Task directions.
Check every line of the entries for the string "waits" and return the ones that contain it.

Data in this exercise Block Start

/-- The exception of a fetched word (R129): code 0x05 where it does not decode cleanly, 0x01 where it is no legal bundle
(R95 to R101). -/
def fetchExc (ok : Bool) (w : Nat) : Option Exc :=
  if !ok then some ⟨5, 0, 0⟩ else if wordLegal w then none else some ⟨1, 0, 0⟩

/-- Opens a bundle at PC: it is fetched, PC moves to the next bundle, and the registers before it are kept (R93, R129). The
commands that follow are the operations of its slots; the fetched word says whether there is a bundle at all. Bundle 0 follows
bundle 8,191: the spec does not say what does (DESIGN CHOICE, log entry 28). No bundle is fetched ahead: of the two beyond PC that
R127 says may have been, the model takes none (DESIGN CHOICE, log entry 28). -/
def openBundle (s : State) (n : Nat) : State :=
  let pc := (s.core n).arch.pc
  let (ok, w, s1) := (s.cyclesPass (n / 8)).fetchBundle n pc
  let c := s1.core n
  let b : Bundle := ⟨pc, c.arch, [], [], [], [], none, false, fetchExc ok w, c.serial, 0, []⟩
  s1.setCore n { c with arch := { c.arch with pc := (pc + 1) % 2 ^ 13 }, flight := c.flight ++ [b], serial := c.serial + 1 }

/-- A core that can issue: running, outside a repeat. -/
def canIssue (s : State) (n : Nat) : Bool := (s.core n).run = .running && (s.core n).arch.rep.isNone

/-- Opens a bundle when the operation is the first of one. -/
def ready (s : State) (n : Nat) (nb : Bool) : State :=
  if nb || (s.core n).flight.isEmpty then s.openBundle n else s

/-- An exception is found in the youngest bundle (R129): the bundle has no effect in any slot. Of several in one bundle the
first in the order of the commands stands, which the spec does not settle (DESIGN CHOICE, log entry 28). -/
def fault (s : State) (n : Nat) (e : Exc) : State :=
  match s.youngest n with
  | none => s
  | some b =>
    if b.exc.isSome then s else
      (s.setYoungest n { b with exc := some e, stores := [], rstores := [] }).setArch n
        { b.before with pc := (s.core n).arch.pc, rep := (s.core n).arch.rep }

/-- The bundle that an operation joins: none when it opens one. -/
def joins (s : State) (n : Nat) (nb : Bool) : Option Nat := if nb then none else (s.youngest n).map Bundle.serial

/-- Whether a register waits for a remote load of an earlier bundle (R93, R94): an operation that reads or writes it stalls. -/
def waits (s : State) (n : Nat) (nb : Bool) (regs : List Nat) : Bool :=
  (s.core n).rloads.any fun l => !l.dead && regs.contains l.reg && decide (s.joins n nb ≠ some l.serial)

/-- Registers that the youngest bundle would write twice (R93). -/
def clash (b : Bundle) (regs : List Nat) : Bool := regs.any fun r => b.wrote.contains r

/-- Runs an operation of a slot in the youngest bundle (R93, R101). -/
def runSlot (s : State) (n : Nat) (op : SlotOp) : State :=
  match s.youngest n with
  | none => s
  | some b =>
    if b.exc.isSome then s
    else if !op.legal || clash b op.writes then s.fault n ⟨1, 0, 0⟩
    else
      let (k, inRep, last) := match b.iter with
        | some (k, rem) => (k, true, decide (rem = 1))
        | none => (0, false, true)
      let c : SlotCtx := ⟨n, b.before, b.pc, k, inRep, last, s.clusterCycle (n / 8), b.raised⟩
      let r := (s.core n).arch
      -- the flags that the operation itself sets, whatever they were before
      let sets := if op.writes.contains (rC 0) then 0#32 else (op.run c (r.setC 0 0)).getC 0
      (s.setYoungest n { b with wrote := b.wrote ++ op.writes, raised := b.raised ||| sets }).setArch n (op.run c r)

/-- Issues one operation of a slot: `nb` opens a new bundle. A core that does not run, or an operation whose registers
wait for a remote load, does not issue (R94). -/
def issue (s : State) (n : Nat) (nb : Bool) (op : SlotOp) : State :=
  if !s.canIssue n || s.waits n nb (op.reads ++ op.writes) then s else (s.ready n nb).runSlot n op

Data in this exercise Block End

Solution for this task.
/-- Whether a register waits for a remote load of an earlier bundle (R93, R94): an operation that reads or writes it stalls. -/
def waits (s : State) (n : Nat) (nb : Bool) (regs : List Nat) : Bool :=
  if !s.canIssue n || s.waits n nb (op.reads ++ op.writes) then s else (s.ready n nb).runSlot n op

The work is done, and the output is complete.